When the number of containers to be started is large and the performance of distributed file storage, such as HDFS, is slow (upload task manager configuration before startup), the container startup request is easy to pile up in the interior. Flink-13184 optimizes this problem. First, the effectiveness check is added before startup to avoid meaningless configuration upload process. Second, asynchronous multi-threaded optimization is carried out. Speed up startup.
▼ failover exception 1:
java.util.concurrent.TimeoutException: Slot allocation request timed out for …
The reason for the exception is that the requested taskmanager resources cannot be allocated normally. You can use step 4 of the Flink application resource allocation troubleshooting idea to troubleshoot the problem.
▼ failure 2:
java.util.concurrent.TimeoutException: Heartbeat of TaskManager with id timed out.
The direct cause of the exception is the timeout of taskmanager’s heartbeat. Further reasons may include:
The process has exited, which may cause errors or be affected by the preemption mechanism on yarn RM or nm. It is necessary to further trace the taskmanager log or yarn RM / nm log;
The process is still running, the cluster network problem causes the loss of connection, the connection timeout will exit by itself, and the jobmanager will recover by itself after the exception (reapply resources and start a new taskmanager);
The GC time of the process is too long, which may be caused by memory leak or unreasonable memory resource configuration. It is necessary to further locate the specific reason according to the log or analysis of memory.
▼ failure 3:
java.lang.Exception: Container released on a lost node
The reason for the exception is that the node where the container runs is marked as lost in the yarn cluster. All the containers on this node will be actively released by yarn RM and am will be notified. After receiving this exception, jobmanager will recover by itself (reapply resources and start a new taskmanager). The legacy taskmanager process can exit by itself after timeout.
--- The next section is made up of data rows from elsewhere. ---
/-- R475. DETAIL of a MICROCODE record: the digest is over the bytes before the signature (R502). -/
def microDetail (c : Ctx) : List Byte := le 1 (c.op.info.code % 256) ++ zeros 3 ++ slice (hash (c.data.take (c.data.length - 64))) 0 16

/-- R502. A verified image takes effect. -/
def finishLoad (c : Ctx) (s : State) : Reply × State :=
  (.done St.ok [], auditNow c 0x50 (microDetail c) (raise 241 0 (loadImage (field c.data 5 1) (field c.data 6 1 == 0) (imageOf s c.data) s)))

/-- SEQ_IMAGE_LOAD, R502. -/
def seqImageLoadB : Behaviour where
  reserved q := q.u 28 1 < 2 && q.zero 29 3
  fields _ c := firstOf [need (148 ≤ (c.q.dma 16).2 && (c.q.dma 16).2 ≤ 1048576) St.badLength, dmaRange (c.q.dma 16)]
  run c s := (.wait (.dma (c.q.dma 16).1 (c.q.dma 16).2), s)
  resume c w s :=
    match w with
    | .dma _ _ =>
      if (c.q.dma 16).2 ≠ imageLen c.data then (.done St.badLength [], s)
      else if !imageGood c.data then (.done St.range [], s)
      else match loadState c s with
        | some e => (.done e [], s)
        | none =>
          if !signedGood s c.data then (.done St.authFail [], s)
          else if !auditGuard s then (.done St.internal [], s)
          else if c.q.bit 28 0 then
            (.wait .flash, flashQueue (.image (field c.data 5 1) (field c.data 6 1 == 0) (imageOf s c.data)) (some (c.f, c.q.tag)) s)
          else finishLoad c s
    | _ => finishLoad c s

/-- SEQ_PATCH_APPLY, R505. -/
def seqPatchApplyB : Behaviour where
  reserved q := q.u 28 1 < 2 && q.zero 29 3
  fields _ c := firstOf [dmaRange (c.q.dma 16), need (152 ≤ (c.q.dma 16).2) St.badLength]
  run c s := (.wait (.dma (c.q.dma 16).1 (c.q.dma 16).2), s)
  resume c w s :=
    match w with
    | .dma _ _ =>
      if (c.q.dma 16).2 ≠ patchLen c.data then (.done St.badLength [], s)
      else if !patchGood s c.data then (.done St.range [], s)
      else match loadState c s with
        | some e => (.done e [], s)
        | none =>
          if !signedGood s c.data then (.done St.authFail [], s)
          else if c.q.bit 28 0 then
            (.wait .flash, flashQueue (.patch (field c.data 5 1) (field c.data 6 1 == 0) (patchOf s c.data)) (some (c.f, c.q.tag)) s)
          else tickAudited 0x50 (microDetail c) c s
    | _ => tickAudited 0x50 (microDetail c) c s
  effect c s := raise 240 0 (applyPatch (field c.data 5 1) (field c.data 6 1 == 0) (patchOf s c.data) s)

/-- R507. The hook a request attaches. -/
def hookOf (q : Request) : Option Hook :=
  if q.u 17 1 = 0xFF then none else some ⟨q.u 17 1, q.u 18 1, q.u 19 1, [q.u 20 4, q.u 24 4]⟩

def hookClass (h : Nat) : Nat := if h < 4 then 0 else 1

/-- R507. A window is in the family of hook H2 or H3. -/
def hookFamily (h : Nat) (w : Option Window) : Bool := w.any fun x => if h = 2 then isDisplay x.format else isVision x.format

/-- SEQ_HOOK_SET, R506 to R508. -/
def seqHookSetB : Behaviour where
  reserved q := q.u 18 1 < 16
  present s q := s.hasVision || q.u 16 1 != 3
  fields _ c :=
    let q := c.q
    let h := q.u 16 1
    need (h ≤ 5 && (if q.u 17 1 = 0xFF then q.zero 18 10
      else q.u 17 1 ≤ 15 && 1 ≤ q.u 19 1 && q.u 19 1 ≤ 16
        && (if h ≤ 1 then q.zero 18 1 else !q.zero 18 1 && (h ≤ 3 || q.u 18 1 ≤ 3)))) St.range
  member s c _ :=
    let h := c.q.u 16 1
    need (!loadBusy s c.f c.q.tag (hookClass h) 1) St.busy
  later s c m :=
    let h := c.q.u 16 1
    let x := (s.chan m).cfg
    need (match hookOf c.q with
      | none => true
      | some k =>
        ((tget s.cls (hookClass h)).routines[k.routine]?).any (fun r => !r.disabled && bitOf r.hooks h)
          && (h ≤ 1 || 4 ≤ h || (idx 4 (bitOf k.mask)).all fun i => hookFamily h (tget x.windows i))
          && (1 < h || x.pipe.mosaic != 7)) St.range
  run _ s := (.wait .tick, s)
  effect c s := forEach c.members (fun m => modCfg m fun x => { x with hooks := tset x.hooks (c.q.u 16 1) (hookOf c.q) }) s

/-- The domain of a sequencer (R511). -/
def seqDomain (q : Nat) : Nat := if q < 4 then 2 else if q < 6 then 3 else 4

/-- R509. A job of the sequencer's engine is in progress. -/
def seqRuns (s : State) (q : Nat) : Bool :=
  (List.range 32).any fun c =>
    ((s.chan c).pipeJob.isSome && seqOf s (pipeKey c) == some q)
      || [0, 1].any fun st => (tget (s.chan c).runs st).job.isSome && seqOf s (encKey c st) == some q

/-- SEQ_QUERY, R509. -/
def seqQueryB : Behaviour where
  reserved q := q.zero 17 3
  fields _ c := need (c.q.u 16 1 ≤ 7) St.range
  run c s :=
    let q := c.q.u 16 1
    let k := tget s.cls (q / 4)
    let x := tget s.seqs q
    let on := (tget s.power.domains (seqDomain q)).on
    (.done St.ok (le 1 q
      ++ le 1 (b2n (k.vendorIn && on) + 2 * b2n (k.openIn && on) + 4 * b2n (seqRuns s q) + 8 * b2n x.halted + 16 * b2n (4 + s.nEnc ≤ q))
      ++ le 1 (q / 4) ++ le 1 k.vendorPatch ++ le 1 k.openPatch ++ le 1 x.lastReason ++ le 2 x.lastPc ++ le 4 k.vendorVer ++ le 4 k.openVer
      ++ le 4 x.storeCe ++ le 2 x.watchdogs ++ le 2 x.faults ++ le 2 x.hookOver ++ le 2 x.maxGap ++ le 2 k.openWords
      ++ le 2 (sumOf (idx 16 fun i => (k.routines[i]?).any Routine.disabled) fun i => 2 ^ i)), s)

/-! ### Events (R66 to R68, R497 to R499) -/

/-- R66 to R68, R288, R302. The meter ends a job of which `undone` lines, CTUs (in H.264 macroblocks), blocks or units are left. -/
def meterExpiry (j : MeterJob) (undone : Nat) (s : State) : State :=
  match j with
  | .pipe c =>
    match (s.chan c).pipeJob, (s.chan c).pipeCut with
    | some f, none =>
      if f.outcome == .dropped then s
      else
        let h := (f.cfg.bind.map Bind.height).getD 0
        raisePipe c 0 (meterOverrun (pipeKey c) (modChan c (fun x => { x with pipeCut := some (h - undone, false) }) s))
    | _, _ => s
  | .enc c st =>
    let r := tget (s.chan c).runs st
    if r.job.isSome && r.cut.isNone && r.current.isNone then
      raiseEnc c 0 (meterOverrun (encKey c st) (modRun c st (fun x => { x with cut := some (encUnits s c st - undone) }) s))
    else s
  | .itp c st =>
    let r := tget (s.chan c).runs st
    if (s.chan c).cfg.fine && r.job.any (fun f => f.outcome == .complete) && r.itpCut.isNone && r.current.isNone then
      raiseEnc c 1 (meterOverrun (itpKey c st) (modRun c st (fun x => { x with itpCut := some undone }) s))
    else s
  | .dec h =>
    let d := s.decS h
    if d.job.isSome && d.cut.isNone then
      raiseDec h 2 (meterOverrun (decKey h) (modDec h (fun x => { x with
        cut := some (unitCount d - undone), overruns := satAdd 0xFFFF x.overruns 1 }) s))
    else s

/-- The unit a metered job names. -/
def meterJobUnit : MeterJob → Option (String × Nat)
  | .pipe c => if 32 ≤ c then some ("channel", c) else none
  | .enc c st => if 32 ≤ c ∨ 2 ≤ st then some ("stream", 2 * c + st) else none
  | .itp c st => if 32 ≤ c ∨ 2 ≤ st then some ("stream", 2 * c + st) else none
  | .dec h => if 32 ≤ h then some ("decode stream", h) else none

/-- CYCLE_METER_EXPIRY, R66. -/
def execCycleMeterExpiry (j : MeterJob) (undone : Nat) (s : State) : Host.Outcome State Fault Refusal :=
  match meterJobUnit j with
  | some (n, k) => .refused (.noSuchUnit n k)
  | none => .next (meterExpiry j undone s)

/-- The job that runs on sequencer `q`. -/
def jobOn (s : State) (q : Nat) : Option MeterJob :=
  if q < 4 then ((idx 32 fun c => (s.chan c).pipeJob.isSome && seqOf s (pipeKey c) == some q).head?).map MeterJob.pipe
  else ((idx 64 fun k => (tget (s.chan (k / 2)).runs (k % 2)).job.isSome && (tget (s.chan (k / 2)).runs (k % 2)).current.isNone
      && seqOf s (encKey (k / 2) (k % 2)) == some q).head?).map fun k => MeterJob.enc (k / 2) (k % 2)

/-- R499. The routine of an image whose words hold an address: the last entry at or below it. -/
def routineAtPc (c : SeqClass) (pc : Nat) : Option Nat :=
  (idx 16 fun i => (c.routines[i]?).any fun r => r.entry ≤ pc).foldl
    (fun b i => match b with
      | none => some i
      | some j => if ((c.routines[j]?).map Routine.entry).getD 0 < ((c.routines[i]?).map Routine.entry).getD 0 then some i else b) none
▼ Flink cluster troubleshooting ideas
First, analyze and locate the problem according to the log of jobmanager / taskmanager. For the complete log, please refer to “how to view the complete log of Flink application”. If you want to get the debug information, you need to modify the log4j configuration of jobmanager / taskmanager (${flink_home} / conf / log4j. Properties) and resubmit it for operation. For the running process, Java bybycode injection tool is recommended. Teman can have a look at the internal status of the process. For details, please refer to: how do I install the agent into a running program?
Reference material
There are jumps in the green font part of the article. Please refer to the following link for details:
Byteman Documents
Maven Shade Plugin
How Do I Install The Agent Into A Running Program?
The first two articles and the next two articles of Flink on yarn sort out the whole process of Flink on yarn application startup, and provide troubleshooting ideas for common problems of client and Flink cluster for your reference, hoping to be helpful in application practice.
Author: Yang Chen (Boyuan)
Original link: https://yq.aliyun.com/article…
This is the original content of yunqi community, which can not be reproduced without permission.